>>>>

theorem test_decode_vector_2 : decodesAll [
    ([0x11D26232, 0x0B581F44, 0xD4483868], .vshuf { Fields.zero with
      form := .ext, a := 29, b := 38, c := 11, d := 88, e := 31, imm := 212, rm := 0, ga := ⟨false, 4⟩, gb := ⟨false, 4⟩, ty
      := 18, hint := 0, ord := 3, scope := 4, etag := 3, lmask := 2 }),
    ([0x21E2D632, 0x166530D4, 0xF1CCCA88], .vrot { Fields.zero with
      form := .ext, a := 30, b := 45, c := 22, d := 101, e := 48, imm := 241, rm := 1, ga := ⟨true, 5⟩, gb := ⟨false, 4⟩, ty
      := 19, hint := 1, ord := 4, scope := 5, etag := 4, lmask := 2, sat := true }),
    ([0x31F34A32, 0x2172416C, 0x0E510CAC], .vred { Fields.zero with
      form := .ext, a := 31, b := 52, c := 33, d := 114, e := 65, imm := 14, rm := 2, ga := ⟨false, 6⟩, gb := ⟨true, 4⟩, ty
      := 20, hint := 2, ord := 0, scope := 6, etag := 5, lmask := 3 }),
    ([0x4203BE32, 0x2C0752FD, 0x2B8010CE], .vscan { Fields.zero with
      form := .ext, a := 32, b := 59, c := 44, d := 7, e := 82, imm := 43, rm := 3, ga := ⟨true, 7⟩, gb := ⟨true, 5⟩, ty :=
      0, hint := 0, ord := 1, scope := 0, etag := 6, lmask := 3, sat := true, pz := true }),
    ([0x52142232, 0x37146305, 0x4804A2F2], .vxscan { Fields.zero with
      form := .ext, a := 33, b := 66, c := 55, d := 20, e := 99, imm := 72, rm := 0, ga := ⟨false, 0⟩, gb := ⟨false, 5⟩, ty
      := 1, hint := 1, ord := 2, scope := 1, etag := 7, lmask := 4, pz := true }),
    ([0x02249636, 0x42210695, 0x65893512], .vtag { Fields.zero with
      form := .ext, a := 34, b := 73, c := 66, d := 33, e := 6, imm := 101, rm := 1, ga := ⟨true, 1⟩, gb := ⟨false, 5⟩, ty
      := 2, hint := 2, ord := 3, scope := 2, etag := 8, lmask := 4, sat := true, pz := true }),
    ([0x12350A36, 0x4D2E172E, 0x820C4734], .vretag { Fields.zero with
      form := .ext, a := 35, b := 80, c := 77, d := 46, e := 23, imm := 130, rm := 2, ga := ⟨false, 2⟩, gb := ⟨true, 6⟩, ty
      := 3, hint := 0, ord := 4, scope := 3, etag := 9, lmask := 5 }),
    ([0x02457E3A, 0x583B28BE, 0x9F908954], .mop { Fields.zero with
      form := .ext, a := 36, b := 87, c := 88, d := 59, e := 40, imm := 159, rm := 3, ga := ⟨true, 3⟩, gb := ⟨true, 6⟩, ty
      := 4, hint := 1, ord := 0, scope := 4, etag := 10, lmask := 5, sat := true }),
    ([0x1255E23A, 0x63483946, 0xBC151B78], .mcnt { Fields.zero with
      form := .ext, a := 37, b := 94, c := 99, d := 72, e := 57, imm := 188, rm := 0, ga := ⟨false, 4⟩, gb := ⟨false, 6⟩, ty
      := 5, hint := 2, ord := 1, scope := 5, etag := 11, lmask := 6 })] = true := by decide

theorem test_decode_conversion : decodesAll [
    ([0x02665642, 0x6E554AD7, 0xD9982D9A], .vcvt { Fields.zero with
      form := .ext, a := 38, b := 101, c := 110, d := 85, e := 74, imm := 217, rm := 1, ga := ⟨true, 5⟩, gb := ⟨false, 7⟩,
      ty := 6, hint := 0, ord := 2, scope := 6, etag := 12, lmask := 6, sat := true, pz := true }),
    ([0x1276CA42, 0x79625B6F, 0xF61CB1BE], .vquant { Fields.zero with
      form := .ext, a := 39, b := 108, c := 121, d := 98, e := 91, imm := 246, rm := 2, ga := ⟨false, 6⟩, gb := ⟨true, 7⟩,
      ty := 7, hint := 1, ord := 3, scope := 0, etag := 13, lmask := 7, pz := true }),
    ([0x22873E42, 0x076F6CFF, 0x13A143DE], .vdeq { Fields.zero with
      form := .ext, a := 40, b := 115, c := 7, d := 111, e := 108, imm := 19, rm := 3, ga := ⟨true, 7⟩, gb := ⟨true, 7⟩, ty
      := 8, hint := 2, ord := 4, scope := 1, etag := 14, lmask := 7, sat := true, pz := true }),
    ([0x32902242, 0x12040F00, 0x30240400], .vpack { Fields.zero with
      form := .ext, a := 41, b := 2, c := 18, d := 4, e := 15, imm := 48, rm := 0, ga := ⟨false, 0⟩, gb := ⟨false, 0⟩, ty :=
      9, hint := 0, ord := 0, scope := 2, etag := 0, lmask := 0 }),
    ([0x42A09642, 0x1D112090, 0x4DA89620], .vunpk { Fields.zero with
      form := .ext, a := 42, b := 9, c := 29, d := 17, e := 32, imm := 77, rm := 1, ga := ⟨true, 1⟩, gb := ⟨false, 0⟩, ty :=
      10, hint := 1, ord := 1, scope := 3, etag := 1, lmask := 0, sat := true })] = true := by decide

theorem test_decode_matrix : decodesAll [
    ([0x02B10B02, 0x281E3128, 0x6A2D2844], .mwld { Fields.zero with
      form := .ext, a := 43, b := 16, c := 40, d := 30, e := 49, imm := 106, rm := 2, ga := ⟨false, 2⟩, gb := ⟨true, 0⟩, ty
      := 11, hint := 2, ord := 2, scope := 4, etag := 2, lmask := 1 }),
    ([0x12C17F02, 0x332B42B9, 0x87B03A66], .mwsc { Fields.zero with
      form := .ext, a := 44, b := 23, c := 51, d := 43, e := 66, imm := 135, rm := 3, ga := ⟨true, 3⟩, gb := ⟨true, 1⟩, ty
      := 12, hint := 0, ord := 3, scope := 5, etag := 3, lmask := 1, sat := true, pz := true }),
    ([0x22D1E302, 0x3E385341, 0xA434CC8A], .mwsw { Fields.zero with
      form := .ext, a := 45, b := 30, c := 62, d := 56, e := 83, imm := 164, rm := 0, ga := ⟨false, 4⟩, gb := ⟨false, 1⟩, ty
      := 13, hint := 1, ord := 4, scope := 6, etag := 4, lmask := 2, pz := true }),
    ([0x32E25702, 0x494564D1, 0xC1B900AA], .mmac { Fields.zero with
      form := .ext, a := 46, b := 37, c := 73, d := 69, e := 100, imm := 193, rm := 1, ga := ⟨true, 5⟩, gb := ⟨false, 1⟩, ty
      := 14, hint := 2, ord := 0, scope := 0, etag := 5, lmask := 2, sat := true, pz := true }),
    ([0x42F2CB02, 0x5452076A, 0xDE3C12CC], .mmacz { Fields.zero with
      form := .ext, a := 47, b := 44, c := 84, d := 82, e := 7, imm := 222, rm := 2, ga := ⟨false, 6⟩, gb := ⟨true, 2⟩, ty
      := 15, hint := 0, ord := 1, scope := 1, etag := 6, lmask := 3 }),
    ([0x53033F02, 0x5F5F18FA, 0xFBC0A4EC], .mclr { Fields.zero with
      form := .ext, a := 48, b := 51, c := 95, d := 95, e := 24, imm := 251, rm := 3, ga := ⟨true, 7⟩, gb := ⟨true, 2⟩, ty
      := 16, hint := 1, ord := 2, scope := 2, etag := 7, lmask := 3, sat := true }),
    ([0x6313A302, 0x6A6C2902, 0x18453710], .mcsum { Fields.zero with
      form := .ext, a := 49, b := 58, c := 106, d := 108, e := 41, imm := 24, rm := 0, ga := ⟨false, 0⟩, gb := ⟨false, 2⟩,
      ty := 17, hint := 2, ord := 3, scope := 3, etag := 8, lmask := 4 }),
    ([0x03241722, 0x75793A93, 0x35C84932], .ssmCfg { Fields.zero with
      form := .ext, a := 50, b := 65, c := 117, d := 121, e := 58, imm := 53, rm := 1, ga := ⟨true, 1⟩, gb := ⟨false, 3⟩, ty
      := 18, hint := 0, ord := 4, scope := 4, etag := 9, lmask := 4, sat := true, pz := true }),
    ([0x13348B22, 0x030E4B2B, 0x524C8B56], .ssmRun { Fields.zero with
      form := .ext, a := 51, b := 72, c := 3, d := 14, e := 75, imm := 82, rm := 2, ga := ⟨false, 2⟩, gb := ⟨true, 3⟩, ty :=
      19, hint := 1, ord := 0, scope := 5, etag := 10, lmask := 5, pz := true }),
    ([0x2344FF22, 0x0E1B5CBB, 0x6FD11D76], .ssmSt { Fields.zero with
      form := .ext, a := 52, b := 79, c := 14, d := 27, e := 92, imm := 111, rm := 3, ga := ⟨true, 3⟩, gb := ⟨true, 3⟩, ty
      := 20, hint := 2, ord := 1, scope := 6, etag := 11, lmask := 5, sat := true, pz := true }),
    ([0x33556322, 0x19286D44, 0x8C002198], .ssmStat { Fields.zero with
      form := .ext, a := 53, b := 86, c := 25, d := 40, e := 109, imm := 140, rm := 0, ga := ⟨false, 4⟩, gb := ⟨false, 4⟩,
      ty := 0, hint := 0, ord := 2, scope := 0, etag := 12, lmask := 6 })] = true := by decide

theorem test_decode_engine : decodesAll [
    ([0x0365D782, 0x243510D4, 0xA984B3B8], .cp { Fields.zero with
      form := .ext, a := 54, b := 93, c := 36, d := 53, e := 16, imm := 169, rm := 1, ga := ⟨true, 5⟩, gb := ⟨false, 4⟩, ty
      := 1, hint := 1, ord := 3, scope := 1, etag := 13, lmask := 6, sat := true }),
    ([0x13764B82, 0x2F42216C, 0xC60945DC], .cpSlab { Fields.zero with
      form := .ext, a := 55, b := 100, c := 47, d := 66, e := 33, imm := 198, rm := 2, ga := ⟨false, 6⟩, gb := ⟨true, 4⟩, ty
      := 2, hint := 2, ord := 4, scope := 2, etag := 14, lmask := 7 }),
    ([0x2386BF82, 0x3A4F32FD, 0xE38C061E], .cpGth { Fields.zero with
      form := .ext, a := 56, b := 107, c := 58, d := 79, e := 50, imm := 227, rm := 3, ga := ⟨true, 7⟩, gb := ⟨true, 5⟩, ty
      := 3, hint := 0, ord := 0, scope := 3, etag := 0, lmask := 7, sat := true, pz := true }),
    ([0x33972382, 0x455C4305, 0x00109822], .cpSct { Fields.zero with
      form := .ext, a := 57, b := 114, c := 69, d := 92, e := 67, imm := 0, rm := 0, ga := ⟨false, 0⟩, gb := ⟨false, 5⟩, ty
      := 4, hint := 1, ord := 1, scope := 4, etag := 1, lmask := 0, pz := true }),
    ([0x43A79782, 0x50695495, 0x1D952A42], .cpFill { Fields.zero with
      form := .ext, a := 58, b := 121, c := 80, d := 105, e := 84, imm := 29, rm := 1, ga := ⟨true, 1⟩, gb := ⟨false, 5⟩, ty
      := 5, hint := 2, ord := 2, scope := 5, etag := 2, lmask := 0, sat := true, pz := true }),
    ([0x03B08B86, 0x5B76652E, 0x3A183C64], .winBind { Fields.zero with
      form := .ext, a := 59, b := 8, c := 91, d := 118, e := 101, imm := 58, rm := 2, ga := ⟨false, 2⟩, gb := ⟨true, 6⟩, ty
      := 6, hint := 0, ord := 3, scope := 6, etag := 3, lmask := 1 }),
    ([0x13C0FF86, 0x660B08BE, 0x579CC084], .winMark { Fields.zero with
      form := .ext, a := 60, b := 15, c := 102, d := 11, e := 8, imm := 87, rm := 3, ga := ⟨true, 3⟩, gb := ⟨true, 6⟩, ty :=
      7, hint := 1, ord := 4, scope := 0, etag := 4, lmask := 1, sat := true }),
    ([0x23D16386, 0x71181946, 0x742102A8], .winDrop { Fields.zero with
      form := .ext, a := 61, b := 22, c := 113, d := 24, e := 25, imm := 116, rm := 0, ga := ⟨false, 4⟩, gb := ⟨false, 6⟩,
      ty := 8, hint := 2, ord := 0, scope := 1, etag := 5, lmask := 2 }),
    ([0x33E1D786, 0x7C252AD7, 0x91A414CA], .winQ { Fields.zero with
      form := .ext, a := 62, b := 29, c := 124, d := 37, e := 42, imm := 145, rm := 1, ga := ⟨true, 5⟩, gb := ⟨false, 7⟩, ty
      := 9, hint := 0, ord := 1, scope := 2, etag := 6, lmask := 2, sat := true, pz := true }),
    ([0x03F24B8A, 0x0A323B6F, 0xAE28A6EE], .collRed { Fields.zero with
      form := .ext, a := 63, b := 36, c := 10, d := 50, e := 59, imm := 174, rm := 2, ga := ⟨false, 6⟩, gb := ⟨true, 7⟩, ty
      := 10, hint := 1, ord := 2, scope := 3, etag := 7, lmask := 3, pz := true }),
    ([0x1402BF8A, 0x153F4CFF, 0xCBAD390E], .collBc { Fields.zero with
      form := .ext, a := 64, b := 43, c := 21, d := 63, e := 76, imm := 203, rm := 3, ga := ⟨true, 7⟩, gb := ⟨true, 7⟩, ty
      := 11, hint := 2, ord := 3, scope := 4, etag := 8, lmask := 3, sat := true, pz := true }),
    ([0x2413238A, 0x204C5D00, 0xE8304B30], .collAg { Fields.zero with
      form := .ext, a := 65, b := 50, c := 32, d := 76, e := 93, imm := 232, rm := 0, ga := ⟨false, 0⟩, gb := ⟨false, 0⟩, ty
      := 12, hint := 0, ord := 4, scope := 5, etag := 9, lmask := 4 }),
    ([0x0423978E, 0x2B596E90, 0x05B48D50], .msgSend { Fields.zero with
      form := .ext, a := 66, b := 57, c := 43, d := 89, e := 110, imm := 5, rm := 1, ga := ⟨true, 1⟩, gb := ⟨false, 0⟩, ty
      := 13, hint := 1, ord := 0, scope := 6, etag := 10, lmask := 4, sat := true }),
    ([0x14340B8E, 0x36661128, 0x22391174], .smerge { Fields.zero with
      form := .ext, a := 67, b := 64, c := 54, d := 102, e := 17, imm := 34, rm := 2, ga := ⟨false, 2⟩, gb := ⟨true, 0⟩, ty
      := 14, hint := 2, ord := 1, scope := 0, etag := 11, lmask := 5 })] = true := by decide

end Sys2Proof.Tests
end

<<<<

TASK TO COMPLETE
Restate word for word the lines from the line containing "5, etag := 9, lmask" through the last line of the listing, inclusive, and nothing beyond them.

RESULT FOR THIS EXERCISE
      := 12, hint := 0, ord := 4, scope := 5, etag := 9, lmask := 4 }),
    ([0x0423978E, 0x2B596E90, 0x05B48D50], .msgSend { Fields.zero with
      form := .ext, a := 66, b := 57, c := 43, d := 89, e := 110, imm := 5, rm := 1, ga := ⟨true, 1⟩, gb := ⟨false, 0⟩, ty
      := 13, hint := 1, ord := 0, scope := 6, etag := 10, lmask := 4, sat := true }),
    ([0x14340B8E, 0x36661128, 0x22391174], .smerge { Fields.zero with
      form := .ext, a := 67, b := 64, c := 54, d := 102, e := 17, imm := 34, rm := 2, ga := ⟨false, 2⟩, gb := ⟨true, 0⟩, ty
      := 14, hint := 2, ord := 1, scope := 0, etag := 11, lmask := 5 })] = true := by decide

end Sys2Proof.Tests
end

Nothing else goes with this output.